As Rome burned last week during anti-government riots, many of those present were focusing on the plight of Italy's underfunded and underperforming universities, which face major reform. There is no doubt that reform is needed. The question is whether the government will deliver it correctly.

Islands of excellence exist in Italian universities, particularly in the north of the country. And they survive despite such low levels of government investment that little cash remains for infrastructure or research once salaries have been paid. But malaise is widespread, and money is not the only question. University workforces are riddled with dead wood, a legacy of too little competition for academic posts or research grants. And universities are not penalized if they choose to hire staff on the basis of personal contacts instead of talent.

A controversial new law, expected to be approved this week, attempts to fix these issues. It is imperfect, but if implemented properly, it will give Italy's universities a brighter future. Critical to its implementation, though, is the prompt creation of a long-promised evaluation agency to assess teaching and research performance and link them to university budgets. Also critical is money — just as throwing money at the problem won't solve the malaise on its own, reforms without additional funds won't be effective.

Italians are familiar with fine-sounding reforms that fail to actually change things.

A law to reform universities was drafted in 2007 by the previous, centre-left government, which also proposed setting up an evaluation agency, known as ANVUR (National Agency for the Evaluation of the University and Research System), modelled on France's AERES agency. The current, centre-right government picked up and tweaked that draft. In doing so, it inserted the authority of its powerful finance ministry, which will directly manage some funds, and sign off annual budgets and budget proposals for each university. But the law also introduces some radical changes that could improve things. For example, it brings in mandatory peer review of all public research money, requiring that 30% of individuals who sit on peer-review committees are working abroad. This will help to avert high-profile debacles like the ministry of health's behind-closed-doors allocation in 2007 of a €3-million (US$4-million) grant from its stem-cell research fund to scientists at a private foundation who claimed to be working more ethically than others — and the reversal of that decision following public outcry.

Changes in the system for recruiting staff may also help, but not necessarily. Traditionally, academic staff have been selected by national committees and then allocated to universities to fill relevant vacancies. Incomprehensible to many of those in other countries, where universities choose their own staff, the 'concorsi' system was intended to challenge a tendency to recruit locally, without necessarily choosing the best. But behind-the-scenes dealing among concorsi committees ensured that universities mostly got the candidates they wanted anyway, for good or bad. Extensive tinkering in the past decade or so has not yet found a better balance between quality control at a national level and local university autonomy. In the new system, all candidates who pass a national qualification exam, judged by committees similar to concorsi committees, will join a national list from which a university may at any time select a candidate. The danger here is that less academically suitable people may get on the list, because — as there is no link to a concrete academic position — committees don't bear responsibility for their choices.

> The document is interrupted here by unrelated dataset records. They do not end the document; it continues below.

/-- DUMP_DONE from QC: in DUMPING at the load's bay the bay cools, LOAD_DUMPED is raised, the load goes and the car is sent
onward; else DUMP_SEQUENCE (R152). That a move is requested before the re-test for the car's state is the model's choice
(log 90). TRACK_BLOCK and TRACK_FREE: the run of spots from first to last joins or leaves the blocked set, with
TRACK_BLOCKED in motion for an issued move; RANGE as R142 names it. The moves these and the other rules of the car make:
what lies on a path (R142), the issue and the withholding of a move, and the test of a pending one (R143); where the empty
car is sent onward, and how it is reconsidered (R145); and the DUMP order (R152). A move that the path alone withholds
raises TRACK_BLOCKED, once for each request: at the request, or at the first later test at which no other cause is left
(R143; that a move issued and withdrawn stands under the same request is log 45). The path to the car's own last spot is
empty: the model's reading (log 21); that a move to the very bay of the last spot has the path WHARF is its choice (log 83),
and so are the order of the blocked set (log 80) and of the spots that TRACK_BLOCKED lists (log 84). -/
def Obligations.DumpsAndTheTrack : Prop :=
  (∀ (s : State) (b : Nat), s.untested .qc →
    let h := s.heardFrom .qc
    let q := h.qnu
    (∀ l, q.load = some l → q.car.state = .dumping → l.bay = some b → exec (.dumpDone .qc b) s =
      ends (State.sendOnward { (State.raise { h with
        qnu.bays := upd1 (fun _ => .cooling l.oven s.now (min tMax (s.now + q.vals.tCool))) b q.bays } (.loadDumped l)) with
          qnu.load := none
          qnu.car.dump := .none }))
    ∧ ((∀ l, q.load = some l → ¬ (q.car.state = .dumping ∧ l.bay = some b)) →
        exec (.dumpDone .qc b) s = ends (h.raise (.dumpSequence b q.car.state))))
  ∧ (∀ (s : State) (tag : Byte), s.room →
    let h := s.supervisorHeard
    let place (p : TrackSpot) : Nat := match p with
      | .park => 0
      | .oven n => n
      | .tower => h.nOv + 1
      | .wharf => h.nOv + 2
    let known (p : TrackSpot) : Prop := ∀ n, p = .oven n → (h.oven n).isSome = true
    (∀ a b, (a = none ∨ b = none ∨ (∃ p q, a = some p ∧ b = some q ∧ (¬ known p ∨ ¬ known q ∨ place q < place p))) →
      exec (.trackBlock tag a b) s = answered tag .range .nothing h
      ∧ exec (.trackFree tag a b) s = answered tag .range .nothing h)
    ∧ ∀ p q, known p → known q → place p ≤ place q →
      ∃ run : List TrackSpot, (∀ x, x ∈ run ↔ known x ∧ place p ≤ place x ∧ place x ≤ place q)
        ∧ (let u : State := { h with qnu.blocked := h.qnu.blocked ++ run.filter fun x => !(h.qnu.blocked.contains x) }
          exec (.trackBlock tag (some p) (some q)) s = answered tag .ok .nothing (
            match h.qnu.car.move, h.qnu.car.state.dest with
            | .issued _ _, some d =>
              if (u.blockedOn d).any (fun x => run.contains x) then u.raise (.trackBlocked true d (u.blockedOn d)) else u
            | _, _ => u))
        ∧ exec (.trackFree tag (some p) (some q)) s = answered tag .ok .nothing (State.testMove { h with
            qnu.blocked := h.qnu.blocked.filter fun x => !(run.contains x) }))
  ∧ ∀ (s : State) (d : MoveDest) (c : CarState),
    let place (p : TrackSpot) : Nat := match p with
      | .park => 0
      | .oven n => n
      | .tower => s.nOv + 1
      | .wharf => s.nOv + 2
    let goal : TrackSpot := match d with
      | .park => .park
      | .oven n => .oven n
      | .tower => .tower
      | .bay _ => .wharf
    let row (x : CarSpot) : TrackSpot := match x with
      | .park => .park
      | .oven n => .oven n
      | .tower => .tower
      | .wharf _ => .wharf
    let destOf (x : CarState) : Option MoveDest := match x with
      | .toOven .park => some .park
      | .toOven (.oven n) => some (.oven n)
      | .toTower => some .tower
      | .toBay b => some (.bay b)
      | _ => none
    let stands (p : TrackSpot) : Prop := ∀ n, p = .oven n → (s.oven n).isSome = true
    let withheld : Prop := s.hold = true ∨ s.online .qc = false ∨ (s.machine .qc).mode = some .localMode
    let car (x : CarState) (mv : MoveStatus) (told : Bool) : CarRec := { s.qnu.car with
      state := x, move := mv, blockTold := told
      positionFlag := if s.qnu.car.state = x then s.qnu.car.positionFlag else false }
    let issued := MoveStatus.issued s.now (some (min tMax (s.now + s.qnu.vals.tMove)))
    let q := s.qnu.car
    (stands goal → (∀ x, q.lastSpot = some x → stands (row x)) → ∀ p : TrackSpot,
      p ∈ s.blockedOn d ↔ p ∈ s.qnu.blocked ∧ stands p ∧ (match q.lastSpot with
        | none => place p ≤ place goal
        | some x => (place (row x) < place p ∧ place p ≤ place goal) ∨ (place goal ≤ place p ∧ place p < place (row x))
          ∨ (goal = .wharf ∧ row x = .wharf ∧ p = .wharf)))
    ∧ s.settleCar c = State.retest { s with qnu.car := car c .none q.blockTold }
    ∧ (destOf c = some d →
      (withheld → s.sendCar c = State.retest { s with qnu.car := car c .pending false })
      ∧ (¬ withheld → s.blockedOn d = [] →
          s.sendCar c = (State.send { s with qnu.car := car c issued false } .qc (.orderMove d)).retest)
      ∧ (¬ withheld → s.blockedOn d ≠ [] → s.sendCar c =
          (State.raise { s with qnu.car := car c .pending true } (.trackBlocked false d (s.blockedOn d))).retest))
    ∧ (destOf q.state = some d → q.move = .pending →
      (withheld → s.testMove = s)
      ∧ (¬ withheld → s.blockedOn d ≠ [] → s.testMove = if q.blockTold = true then s
          else State.raise { s with qnu.car.blockTold := true } (.trackBlocked false d (s.blockedOn d)))
      ∧ (¬ withheld → s.blockedOn d = [] →
          s.testMove = State.send { s with qnu.car.move := issued } .qc (.orderMove d)))
    ∧ (q.move ≠ .pending ∨ destOf q.state = none → s.testMove = s)
    ∧ (match s.pln.reported with
      | some (n, _) => s.sendOnward =
        if q.lastSpot = some (.oven n) ∧ (s.machine .qc).position = some (.oven n .track) then s.settleCar (.spotted n)
        else s.sendCar (.toOven (.oven n))
      | none => s.sendOnward =
        if q.lastSpot = some .park ∧ (s.machine .qc).position = some .park then s.settleCar .parked
        else s.sendCar (.toOven .park))
    ∧ (s.pln.reported = none → s.reconsiderNext = s)
    ∧ (∀ n due, s.pln.reported = some (n, due) →
      let goes := s.sendCar (.toOven (.oven n))
      s.reconsiderNext = match q.state with
        | .toOven x => if x = .oven n then s else goes
        | .parked => goes
        | .spotted k => if k = n ∨ s.pushAt k = true then s else goes
        | _ => s)
    ∧ (∀ l b, s.qnu.load = some l → l.bay = some b →
      (withheld → s.requestDump = { s with qnu.car.dump := .pending })
      ∧ (¬ withheld → s.requestDump = State.send { s with qnu.car.dump := .issued } .qc (.orderDump b)
        ∧ (q.dump = .pending → s.testDump = s.requestDump))
      ∧ (withheld ∨ q.dump ≠ .pending → s.testDump = s))
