@[simp] theorem decideOffer_frame (s : State) (o : Nat) (a : ValveAction) :
    (s.decideOffer o a).tb = s.tb ∧ (s.decideOffer o a).ot = s.ot ∧ (s.decideOffer o a).pln = s.pln ∧
    (s.decideOffer o a).ilk = s.ilk ∧ (s.decideOffer o a).dru = s.dru ∧
    (s.decideOffer o a).ofu.sections = s.ofu.sections ∧ (s.decideOffer o a).ofu.gates = s.ofu.gates ∧
    (s.decideOffer o a).ofu.valves = s.ofu.valves ∧ (s.decideOffer o a).ofu.iso = s.ofu.iso ∧
    (s.decideOffer o a).ofu.charges = s.ofu.charges ∧ (s.decideOffer o a).qnu = s.qnu ∧
    (s.decideOffer o a).trm = s.trm ∧ (s.decideOffer o a).lnk.sup.port = s.lnk.sup.port ∧
    (s.decideOffer o a).lnk.sup.answers = s.lnk.sup.answers ∧
    (s.decideOffer o a).lnk.sup.sending = s.lnk.sup.sending ∧ (s.decideOffer o a).lnk.sup.line = s.lnk.sup.line ∧
    (s.decideOffer o a).lnk.mach = s.lnk.mach ∧ (s.decideOffer o a).cfg = s.cfg ∧
    (s.decideOffer o a).pending = s.pending := by
  unfold decideOffer
  try dsimp only
  (repeat' split) <;> simp

@[simp] theorem offerValve_frame (s : State) (o : Nat) (a : ValveAction) :
    (s.offerValve o a).tb = s.tb ∧ (s.offerValve o a).ot = s.ot ∧ (s.offerValve o a).pln = s.pln ∧
    (s.offerValve o a).ilk = s.ilk ∧ (s.offerValve o a).dru = s.dru ∧
    (s.offerValve o a).ofu.sections = s.ofu.sections ∧ (s.offerValve o a).ofu.gates = s.ofu.gates ∧
    (s.offerValve o a).ofu.valves = s.ofu.valves ∧ (s.offerValve o a).ofu.iso = s.ofu.iso ∧
    (s.offerValve o a).ofu.charges = s.ofu.charges ∧ (s.offerValve o a).qnu = s.qnu ∧ (s.offerValve o a).trm = s.trm ∧
    (s.offerValve o a).lnk.sup.port = s.lnk.sup.port ∧ (s.offerValve o a).lnk.sup.answers = s.lnk.sup.answers ∧
    (s.offerValve o a).lnk.sup.sending = s.lnk.sup.sending ∧ (s.offerValve o a).lnk.sup.line = s.lnk.sup.line ∧
    (∀ j, (((s.offerValve o a)).lnk.mach.get j).port = (s.lnk.mach.get j).port) ∧
    (∀ j, (((s.offerValve o a)).lnk.mach.get j).test = (s.lnk.mach.get j).test) ∧ (s.offerValve o a).cfg = s.cfg ∧
    (s.offerValve o a).pending = s.pending := by
  unfold offerValve
  try dsimp only
  (repeat' split) <;> simp

@[simp] theorem retryHeld_frame  (x0 : List HeldOffer) (s : State) :
    (retryHeld x0 s).tb = s.tb ∧ (retryHeld x0 s).ot = s.ot ∧ (retryHeld x0 s).pln = s.pln ∧
    (retryHeld x0 s).ilk = s.ilk ∧ (retryHeld x0 s).dru = s.dru ∧ (retryHeld x0 s).ofu.sections = s.ofu.sections ∧
    (retryHeld x0 s).ofu.gates = s.ofu.gates ∧ (retryHeld x0 s).ofu.valves = s.ofu.valves ∧
    (retryHeld x0 s).ofu.iso = s.ofu.iso ∧ (retryHeld x0 s).ofu.charges = s.ofu.charges ∧
    (retryHeld x0 s).qnu = s.qnu ∧ (retryHeld x0 s).trm = s.trm ∧ (retryHeld x0 s).lnk.sup.port = s.lnk.sup.port ∧
    (retryHeld x0 s).lnk.sup.answers = s.lnk.sup.answers ∧ (retryHeld x0 s).lnk.sup.sending = s.lnk.sup.sending ∧
    (retryHeld x0 s).lnk.sup.line = s.lnk.sup.line ∧
    (∀ j, (((retryHeld x0 s)).lnk.mach.get j).port = (s.lnk.mach.get j).port) ∧
    (∀ j, (((retryHeld x0 s)).lnk.mach.get j).test = (s.lnk.mach.get j).test) ∧ (retryHeld x0 s).cfg = s.cfg ∧
    (retryHeld x0 s).pending = s.pending := by
  induction x0 generalizing s with
  | nil => simp [retryHeld]
  | cons a l ih => rw [retryHeld]; split <;> simp [ih]

@[simp] theorem valveTimeout_frame (s : State) (e : ValveEntry) :
    (s.valveTimeout e).tb = s.tb ∧ (s.valveTimeout e).ot = s.ot ∧ (s.valveTimeout e).pln = s.pln ∧
    (s.valveTimeout e).ilk = s.ilk ∧ (s.valveTimeout e).dru = s.dru ∧
    (s.valveTimeout e).ofu.sections = s.ofu.sections ∧ (s.valveTimeout e).ofu.gates = s.ofu.gates ∧
    (s.valveTimeout e).ofu.valves = s.ofu.valves ∧ (s.valveTimeout e).ofu.heldOffers = s.ofu.heldOffers ∧
    (s.valveTimeout e).ofu.iso = s.ofu.iso ∧ (s.valveTimeout e).ofu.charges = s.ofu.charges ∧
    (s.valveTimeout e).qnu = s.qnu ∧ (s.valveTimeout e).trm = s.trm ∧
    (s.valveTimeout e).lnk.sup.port = s.lnk.sup.port ∧ (s.valveTimeout e).lnk.sup.answers = s.lnk.sup.answers ∧
    (s.valveTimeout e).lnk.sup.sending = s.lnk.sup.sending ∧ (s.valveTimeout e).lnk.sup.line = s.lnk.sup.line ∧
    (∀ j, (((s.valveTimeout e)).lnk.mach.get j).port = (s.lnk.mach.get j).port) ∧
    (∀ j, (((s.valveTimeout e)).lnk.mach.get j).test = (s.lnk.mach.get j).test) ∧ (s.valveTimeout e).cfg = s.cfg ∧
    (s.valveTimeout e).pending = s.pending := by
  unfold valveTimeout
  try dsimp only
  (repeat' split) <;> simp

Italians are familiar with fine-sounding reforms, such as the attempts to improve the concorsi system, that fail to actually change things. They enjoy quoting Giuseppe Tomasi di Lampedusa's The Leopard, a novel set around the time of Italy's unification in 1861, in which a protagonist observes contemporary politics, and wryly notes how the newly empowered try to 'change everything, so that everything remains the same'. But this law has a strong chance of changing things so that they do become different — and better. A crucial foundation for such success is that the government makes ANVUR happen soon. It was, after all, founded in law in February this year. Now, Italian scientists must see it built in bricks and mortar. The system needs more money, but that money must be linked to performance. Establishing ANVUR would show that Italy has placed its university system on the road to true reform.